The FDA has shown interest in bringing greater clarity to point of care manufacturing with the publication of a recent discussion paper entitled “3D Printing Medical Devices at the Point of Care”. The paper discusses the possibilities and merits of three options for hospitals wanting to set up an in-house facility, with these options being:
- The hospital utilizing a “Medical Device Production System (MDPS)”, which it describes as a a collection of the materials, software and equipment intended to be utilized by a healthcare provider to produce a medical device at the point of care. It also includes the medical device that is produced. The responsibility for FDA compliance, and I assume liability, lies with the manufacturer of the MDPS, while the hospital is the utilizer of the MDPS.
- A traditional manufacturer that provides the point of care services on-site for the hospital. In this case, the manufacturer would take full responsibility for the devices created.

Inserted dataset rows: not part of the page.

-- ==== Sys2Proof/Machine/Operands.lean ====
section
/-! DEFINITION. The operand forms that are more than a register or an immediate: the switched sources of 00_scope.md R10, the widening of
NNN and V[X], the font glyph address, the decimal digits, the register lists of the bulk transfers. -/

namespace Sys2Proof.Machine

/-- The source of SHR and SHL: V[y] when SHIFT_USES_VY, else V[x] (43_alu.md R92, R94). -/
def State.shiftSource (x y : Reg) (s : State) : Byte := if s.cfg.shiftUsesVy then s.reg y else s.reg x

/-- The base of JP V0, NNN: V[0] when JUMP_OFFSET_USES_V0, else V[x] (44_index_jump_random.md R96). -/
def State.jumpBase (x : Reg) (s : State) : Byte := if s.cfg.jumpOffsetUsesV0 then s.reg 0x0#4 else s.reg x

/-- NNN zero-extended to 16 bits (30_encoding.md R56). -/
def addrWord (nnn : Addr) : Word := nnn.setWidth 16

/-- A register value zero-extended to 16 bits (00_scope.md R13). -/
def byteWord (b : Byte) : Word := b.setWidth 16

/-- The address of the glyph for the low nibble of `b` (47_misc.md R112): 0x050 + 5 * d. -/
def glyphAddress (b : Byte) : Word := BitVec.ofNat 16 (Config.fontBase + 5 * (b &&& 0x0F#8).toNat)

/-- The three decimal digits, hundreds first (47_misc.md R113). -/
def decimalDigits (b : Byte) : List Byte :=
  [BitVec.ofNat 8 (b.toNat / 100), BitVec.ofNat 8 (b.toNat / 10 % 10), BitVec.ofNat 8 (b.toNat % 10)]

/-- V[0] to V[x], in order (47_misc.md R114). -/
def State.regsUpTo (x : Reg) (s : State) : List Byte := s.v.toList.take (x.toNat + 1)

/-- V[0] to V[x] from the bytes at I upwards, the other registers kept (47_misc.md R115). -/
def State.loadRegsAtI (x : Reg) (s : State) : State :=
  { s with v := Vector.ofFn fun k => if k.val ≤ x.toNat then s.mem.read (s.i.toNat + k.val) else s.v[k] }

end Sys2Proof.Machine
end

- The hospital assumes the full role of a traditional manufacturer. This would mean the hospital obtaining FDA clearances and doing all of the testing and quality control associated with putting a medical device on the market.
Upon first review, I’m not sure how the MDPS option will work in practice. Not many manufacturers will agree to take responsibility for devices where they don’t have full control of the manufacturing process. There are also a lot of other aspects such as: quality control, labeling and instructions for utilization that would have to be considered. The traditional manufacturer at the point of care is the business model that my company, 3D LifePrints, has adopted. By contrast, the third option can be seen at the Mayo Clinic.

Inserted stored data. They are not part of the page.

/-- Settles O20: the sprite lies in the second draw where it did in the first, and under its 1 bits the pixels on are
those that were off. -/
theorem drawingTwiceRestoresTheDisplay : Obligations.DrawingTwiceRestoresTheDisplay := by
  intro x y n s hxor hx hy hfit
  obtain ⟨t, hdraw, htoggled, hkept, -, -, hregs, hframe⟩ :=
    (drawXorTogglesAndReportsCollision x y n).2 s hxor (.inr hfit)
  have hcfg : t.cfg = s.cfg := hframe .cfg (by decide)
  have hi : t.i = s.i := hframe .i (by decide)
  obtain ⟨u, hredraw, htoggled', hkept', hcollision, hnone, -, -⟩ :=
    (drawXorTogglesAndReportsCollision x y n).2 t (hcfg ▸ hxor) (.inr (hi ▸ hfit))
  have hsame (px py) : t.spriteOn x y n.toNat px py ↔ s.spriteOn x y n.toNat px py :=
    State.spriteOn_congr hframe (by decide) (by decide) hregs (by simpa using hx) (by simpa using hy)
  have hcollides : (∃ px py, t.spriteOn x y n.toNat px py ∧ t.fb.pixel px py = true) ↔
      ∃ px py, s.spriteOn x y n.toNat px py ∧ s.fb.pixel px py = false := by
    refine exists₂_congr fun px py => (and_congr_left' (hsame px py)).trans (and_congr_right fun hon => ?_)
    rw [htoggled px py hon, Bool.not_eq_true']
  refine ⟨t, u, hdraw, hredraw, fun px py => ?pixel, fun h => hcollision (hcollides.2 h),
    fun h => hnone fun hc => h (hcollides.1 hc)⟩
  case pixel =>
    by_cases hon : s.spriteOn x y n.toNat px py
    · rw [htoggled' px py ((hsame px py).2 hon), htoggled px py hon, Bool.not_not]
    · rw [hkept' px py fun h => hon ((hsame px py).1 h), hkept px py hon]

/-! ## The requests to the Display Sink (R103) -/

/-- A change from an empty output stream that shows nothing: no output, and FB as before. -/
def State.ShowsNothing (s t : State) : Prop := t.out = [] ∧ t.fb = s.fb

theorem State.ShowsNothing.mirrors {s t : State} (h : s.ShowsNothing t) : mirror t.out s.fb = t.fb := by
  obtain ⟨hout, hfb⟩ := h
  rw [hout, hfb]
  rfl

/-- A raised fault discards the outputs and leaves FB (60_exceptions.md R118). -/
theorem State.raise_showsNothing (k : Fault) (s : State) : s.ShowsNothing (s.raise k) :=
  ⟨s.raise_out k, s.raise_fb k⟩

/-- An instruction that raises a fault or has its effect shows nothing when its effect does. -/
theorem showsNothing_of_raise_or_next {c : Prop} [Decidable c] {k : Fault} {s u t : State}
    (h : (if c then .next (s.raise k) else .next u : Host.Outcome State Fault Refusal) = .next t)
    (hu : s.ShowsNothing u) : s.ShowsNothing t := by
  split at h <;> cases h
  · exact s.raise_showsNothing k
  · exact hu

/-- An access through I mirrors FB when its effect does. -/
theorem State.throughI_mirrors {n : Nat} {body : State → State} {s t : State} (h : s.throughI n body = .next t)
    (hb : mirror (body s).out s.fb = (body s).fb) : mirror t.out s.fb = t.fb := by
  rcases s.throughI_cases n body with ⟨_, _, e⟩ | ⟨_, e⟩ <;> rw [e] at h <;> cases h
  · exact (s.raise_showsNothing _).mirrors
  · exact hb

@[simp] theorem State.setCollision_fb (c : Bool) (s : State) : (s.setCollision c).fb = s.fb := by
  rcases s.setCollision_cases c with ⟨_, e⟩ | ⟨_, e⟩ <;> rw [e]
  rfl

@[simp] theorem State.setCollision_out (c : Bool) (s : State) : (s.setCollision c).out = s.out := by
  rcases s.setCollision_cases c with ⟨_, e⟩ | ⟨_, e⟩ <;> rw [e]
  rfl

theorem State.drawSprite_mirrors (x y : Reg) (n : Nat) {s : State} (h : s.out = []) :
    mirror (s.drawSprite x y n).out s.fb = (s.drawSprite x y n).fb := by
  simp only [State.drawSprite, State.setCollision_out, State.setCollision_fb, State.showDrawn_out, State.showDrawn_fb, h,
    List.nil_append]
  exact mirror_drawRequests ..

theorem State.clearDisplay_mirrors {s : State} (h : s.out = []) : mirror s.clearDisplay.out s.fb = s.clearDisplay.fb := by
  rw [State.clearDisplay_out, h]
  rfl

/-- Settles O21: CLS and DRW mirror FB by their requests, and every other instruction shows nothing. -/
theorem sinkMirrorsFrameBuffer : Obligations.SinkMirrorsFrameBuffer := by
  intro i s t hs h
  cases i
  case cls => cases h; exact State.clearDisplay_mirrors hs
  case drw x y n => exact State.throughI_mirrors h (State.drawSprite_mirrors x y _ hs)
  case ldB | storeRegs | loadRegs => exact State.throughI_mirrors h (State.ShowsNothing.mirrors ⟨hs, rfl⟩)
  case ret | call | skp | sknp => exact (showsNothing_of_raise_or_next h ⟨hs, rfl⟩).mirrors
  -- Every other instruction answers one update of the registers, PC, I, a timer or WAIT.
  all_goals (cases h; exact State.ShowsNothing.mirrors ⟨hs, rfl⟩)

end Sys2Proof.Machine

namespace Sys2Proof.Machine

/-! ## The key tests (46_keys.md R104 to R106) -/

section
variable {s : State}

/-- A key index below 16 reads its own place in the snapshot. -/
theorem State.keyHeld_eq {k : Byte} (hk : k.toNat < 16) : s.keyHeld k = s.keys[k.toNat] := by
  simp [State.keyHeld, hk]

variable {x : Reg}

/-! ### SKP and SKNP, an equation per case -/

theorem exec_skp_of_key (hk : (s.reg x).toNat < 16) : exec (.skp x) s = .next (s.skipIf s.keys[(s.reg x).toNat]) :=
  (if_neg (by omega)).trans (by rw [State.keyHeld_eq hk])

theorem exec_sknp_of_key (hk : (s.reg x).toNat < 16) :
    exec (.sknp x) s = .next (s.skipIf !s.keys[(s.reg x).toNat]) :=
  (if_neg (by omega)).trans (by rw [State.keyHeld_eq hk])

theorem exec_skp_of_no_key (hk : 16 ≤ (s.reg x).toNat) :
    exec (.skp x) s = .next (s.raise (.registerIndexOutOfRange (s.reg x))) :=
  if_pos hk

theorem exec_sknp_of_no_key (hk : 16 ≤ (s.reg x).toNat) :
    exec (.sknp x) s = .next (s.raise (.registerIndexOutOfRange (s.reg x))) :=
  if_pos hk

end

/-- Settles O22: for a key SKP is a skip under its place in the snapshot and SKNP a skip under the contrary; for no key both are
a raised fault. -/
theorem keyTestsSkipOrFault : Obligations.KeyTestsSkipOrFault := by
  refine fun x => ⟨decodeOfEncodeIsTheInstruction (.skp x) rfl, decodeOfEncodeIsTheInstruction (.sknp x) rfl, fun s =>
    ⟨fun hk => ⟨?held, ?notHeld⟩, fun hk => ⟨?skpFault, ?sknpFault⟩, fun _ _ _ => State.keys_of_scheduled⟩⟩
  case held => exact exec_skip_advancesPc (exec_skp_of_key hk) Iff.rfl
  case notHeld =>
    obtain ⟨t, hexec, hpc, hframe⟩ := exec_skip_advancesPc (exec_sknp_of_key hk) Bool.not_iff_not
    exact ⟨t, hexec, hpc.trans (ite_not ..), hframe⟩
  case skpFault => exact ⟨_, exec_skp_of_no_key hk, s.raise_raisesTo _⟩
  case sknpFault => exact ⟨_, exec_sknp_of_no_key hk, s.raise_raisesTo _⟩

end Sys2Proof.Machine

namespace Sys2Proof.Machine

/-! ## Frames of the updates of family 0xF and of a draw (47_misc.md, 45_draw.md)

A field off the list keeps its value by the field lemmas of the update. -/

section
variable (s : State)

theorem State.setDt_frame (b : Byte) : UnchangedExcept [.dt] s (s.setDt b) := by
  intro f hf
  cases f <;> simp_all [Field.same, State.reg, State.slot]

theorem State.setSt_frame (b : Byte) : UnchangedExcept [.st] s (s.setSt b) := by
  intro f hf
  cases f <;> simp_all [Field.same, State.reg, State.slot]

theorem State.beginWait_frame (x : Reg) : UnchangedExcept [.wait, .wreg] s (s.beginWait x) := by
  intro f hf
  cases f <;> simp_all [Field.same, State.reg, State.slot]

theorem State.storeAtI_frame (bs : List Byte) : UnchangedExcept [.mem] s (s.storeAtI bs) := by
  intro f hf
  cases f <;> simp_all [Field.same, State.reg, State.slot]

theorem State.loadRegsAtI_frame (x : Reg) : UnchangedExcept [.v] s (s.loadRegsAtI x) := by
  intro f hf
  cases f <;> simp_all [Field.same, State.slot]

/-- A draw shows its pixels, and writes VF or no register. -/
theorem State.drawSprite_frame (x y : Reg) (n : Nat) : UnchangedExcept [.fb, .out, .v] s (s.drawSprite x y n) := by
  have hshown := s.showDrawn_frame (s.drawn x y n).1
  cases hcfg : s.cfg.drawXorCollision with
  | true =>
    rw [State.drawSprite_of_xor hcfg]
    exact hshown.trans ((s.showDrawn _).setReg_frame Reg.vf _)
  | false =>
    rw [State.drawSprite_of_overwrite hcfg]
    exact hshown.mono (by decide)

end

/-! ## Reads after a store (20_memory.md R46, R48) -/

section
variable {base k a : Nat} {bs : List Byte} (m : Memory)

theorem Memory.read_writeBytes_within (h : k < bs.length) : (m.writeBytes base bs).read (base + k) = bs[k] := by
  rw [Memory.read_writeBytes, if_pos (by omega), Nat.add_sub_cancel_left, List.getD_eq_getElem _ _ h]

theorem Memory.read_writeBytes_outside (h : a < base ∨ base + bs.length ≤ a) :
    (m.writeBytes base bs).read a = m.read a := by
  rw [Memory.read_writeBytes, if_neg (by omega)]

end

/-! ## The timer loads, the key wait and the index (47_misc.md R107 to R112) -/

/-- Settles O23: the load is one write of V[X], of DT. -/
theorem ldVxDtReadsDelayTimer : Obligations.LdVxDtReadsDelayTimer := fun x =>
  ⟨decodeOfEncodeIsTheInstruction (.ldVxDT x) rfl, fun _ => exec_setReg_writes rfl⟩

/-- Settles O24: the wait begins by one write of WAIT and WREG, which reads no key. -/
theorem ldVxKStartsTheWait : Obligations.LdVxKStartsTheWait := fun x =>
  ⟨decodeOfEncodeIsTheInstruction (.ldVxK x) rfl,
    fun s => ⟨s.beginWait x, rfl, s.beginWait_wait x, s.beginWait_wreg x, s.beginWait_frame x⟩⟩

/-- Settles O25: each is one write of its timer. -/
theorem ldDtAndLdStSetTimers : Obligations.LdDtAndLdStSetTimers := fun x =>
  ⟨decodeOfEncodeIsTheInstruction (.ldDTVx x) rfl, decodeOfEncodeIsTheInstruction (.ldSTVx x) rfl,
    fun s => ⟨⟨s.setDt (s.reg x), rfl, s.setDt_dt _, s.setDt_frame _⟩,
      ⟨s.setSt (s.reg x), rfl, s.setSt_st _, s.setSt_frame _⟩⟩⟩

/-- Settles O26: the add is one write of I, of the 16-bit sum. -/
theorem addIWrapsWithoutFlag : Obligations.AddIWrapsWithoutFlag := by
  refine fun x => ⟨decodeOfEncodeIsTheInstruction (.addI x) rfl, fun s => ?sum⟩
  case sum =>
    have hi : (s.i + byteWord (s.reg x)).toNat = (s.i.toNat + (s.reg x).toNat) % 65536 := by
      rw [BitVec.toNat_add, byteWord_toNat]
    exact ⟨s.setI (s.i + byteWord (s.reg x)), rfl, hi, s.setI_frame _⟩

/-- Settles O27: the load is one write of I, of the glyph's address. -/
theorem ldFPointsAtGlyph : Obligations.LdFPointsAtGlyph := fun x =>
  ⟨decodeOfEncodeIsTheInstruction (.ldF x) rfl,
    fun s => ⟨s.setI (glyphAddress (s.reg x)), rfl, glyphAddress_toNat _, s.setI_frame _⟩⟩

/-! ## The transfers through I (47_misc.md R113 to R115), within memory -/

section
variable {x : Reg} {s : State}

theorem exec_ldB_within (h : s.i.toNat + 2 < 4096) :
    exec (.ldB x) s = .next (s.storeAtI (decimalDigits (s.reg x))) :=
  State.throughI_within _ h

theorem exec_storeRegs_within (h : s.i.toNat + x.toNat < 4096) :
    exec (.storeRegs x) s = .next (s.storeAtI (s.regsUpTo x)) :=
  State.throughI_within _ h

theorem exec_loadRegs_within (h : s.i.toNat + x.toNat < 4096) : exec (.loadRegs x) s = .next (s.loadRegsAtI x) :=
  State.throughI_within _ h

end

theorem byte_toNat_ofNat {n : Nat} (h : n < 256) : (BitVec.ofNat 8 n).toNat = n :=
  (BitVec.toNat_ofNat ..).trans (Nat.mod_eq_of_lt h)

/-- Settles O28: a store reads back where it lies and changes no byte elsewhere, and each of the three digits fits a byte. -/
theorem ldBStoresDecimalDigits : Obligations.LdBStoresDecimalDigits := by
  refine fun x => ⟨decodeOfEncodeIsTheInstruction (.ldB x) rfl, fun s hfit => ?store⟩
  case store =>
    have hbyte := (s.reg x).isLt
    have hdigit (k : Nat) (hk : k < 3) := congrArg BitVec.toNat
      (s.mem.read_writeBytes_within (base := s.i.toNat) (bs := decimalDigits (s.reg x)) hk)
    refine ⟨_, exec_ldB_within hfit, ?hundreds, ?tens, ?ones, fun _ ha => s.mem.read_writeBytes_outside ha,
      s.storeAtI_frame _⟩
    case hundreds => exact (hdigit 0 (by decide)).trans (byte_toNat_ofNat (by omega))
    case tens => exact (hdigit 1 (by decide)).trans (byte_toNat_ofNat (by omega))
    case ones => exact (hdigit 2 (by decide)).trans (byte_toNat_ofNat (by omega))

/-- Settles O29: the store is of X + 1 bytes, and reads back register by register. -/
theorem bulkStoreWritesV0ToVx : Obligations.BulkStoreWritesV0ToVx := by
  refine fun x => ⟨decodeOfEncodeIsTheInstruction (.storeRegs x) rfl, fun s hfit =>
    ⟨_, exec_storeRegs_within hfit, fun y hy => s.read_storeAtI_regsUpTo hy,
      fun a ha => s.mem.read_writeBytes_outside ?outside, s.storeAtI_frame _⟩⟩
  case outside =>
    rw [State.length_regsUpTo]
    omega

Overall, I’m really pleased to see the FDA taking a proactive stance and engaging with both hospitals and the medical device community on this. There have been several events where the FDA and hospital groups such as the Veterans Health Administration (MS, USA) have discussed how the market can move forward. From what I’ve seen, there is still a lack of understanding within many hospital groups that regulation is required. Perhaps this is understandable when, previously, the FDA have chosen to keep totally out of what a hospital does within its 4 walls.
Of the three systems in place, the EU with the MDR is the most advanced and the strictest. Hospitals in the EU that wish to manufacture their own medical devices have multiple obligations that place them in a position analogous to a traditional manufacturer. The UK is next in line but has had to fall back on old legislation for the time being. The USA has the fewest restrictions on point of care manufacture at the moment but has set out an agenda that would move it much closer to the MDR model.

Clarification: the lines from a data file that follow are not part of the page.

-- ==== Sys2Proof/Machine/Memory.lean ====
section
/-! DEFINITION. Machine/Memory.lean: the one address space of 65536 bytes (20_memory.md R80, R81), as a list of cells in ONE
canonical form: addresses strictly rising, each below 65536, and no cell that holds what an unlisted address reads as. -/

namespace Sys2Proof.Machine

/-- `Mem : u16 -> u8` of R80. -/
abbrev Memory := List Host.Cell

/-- What an address that no cell lists reads as. The spec leaves memory after reset free (R486); 0x00 is DESIGN CHOICE, log 3,
unsafe. Any other reset contents are a `Config.resetMem`. -/
def Memory.unlisted : Byte := 0x00#8

/-- The byte under key `k`. -/
def Memory.get : Memory → Nat → Byte
  | [], _ => Memory.unlisted
  | (k', v) :: rest, k => if k' = k then v else Memory.get rest k

/-- The memory without any cell of key `k`. -/
def Memory.erase : Memory → Nat → Memory
  | [], _ => []
  | (k', v) :: rest, k => if k' = k then Memory.erase rest k else (k', v) :: Memory.erase rest k

/-- A cell put before the first cell of a larger key. -/
def Memory.place : Memory → Nat → Byte → Memory
  | [], k, v => [(k, v)]
  | (k', v') :: rest, k, v => if k < k' then (k, v) :: (k', v') :: rest else (k', v') :: Memory.place rest k v

/-- The bus read `read(addr) -> byte` of R83: pure, of any address (R81, R89). -/
def Memory.read (m : Memory) (a : Word) : Byte := m.get a.toNat

/-- One edit `(addr, byte)` of R84, kept canonical. -/
def Memory.write (m : Memory) (a : Word) (v : Byte) : Memory :=
  if v = Memory.unlisted then m.erase a.toNat else (m.erase a.toNat).place a.toNat v

/-- "applies edits in list order (later edits to the same address win)" (R84). -/
def Memory.writeAll (m : Memory) : List (Word × Byte) → Memory
  | [] => m
  | (a, v) :: rest => Memory.writeAll (m.write a v) rest

/-- The canonical form from key `low` on. -/
def Memory.wfFrom : Nat → Memory → Bool
  | _, [] => true
  | low, (k, v) :: rest => decide (low ≤ k) && decide (k < 65536) && decide (v ≠ Memory.unlisted) && Memory.wfFrom (k + 1) rest

/-- The canonical form. -/
def Memory.wf (m : Memory) : Bool := Memory.wfFrom 0 m

end Sys2Proof.Machine
end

What I would note is that even if the law hasn’t yet caught up with 3D printing at the point of care (I’m looking at you, UK and USA), this is no reason for a hospital be lax in terms of quality control and scrutiny of what it might be manufacturing. Every hospital has a duty to protect their patients from harm, especially from the hospital itself. If a hospital creates a defective or inaccurate device, then it will be liable for any injury caused to a patient from its utilization.
It is clear to me that some hospitals in UK, EU and USA will want to keep 3D printing at the point of care an internal function. I would strongly suggest that hospitals looking to safely set up a facility look beyond the cost of a 3D printer and into the total cost of staffing, hardware and software, along with the requirement for regulatory compliance and quality assurance before they do so.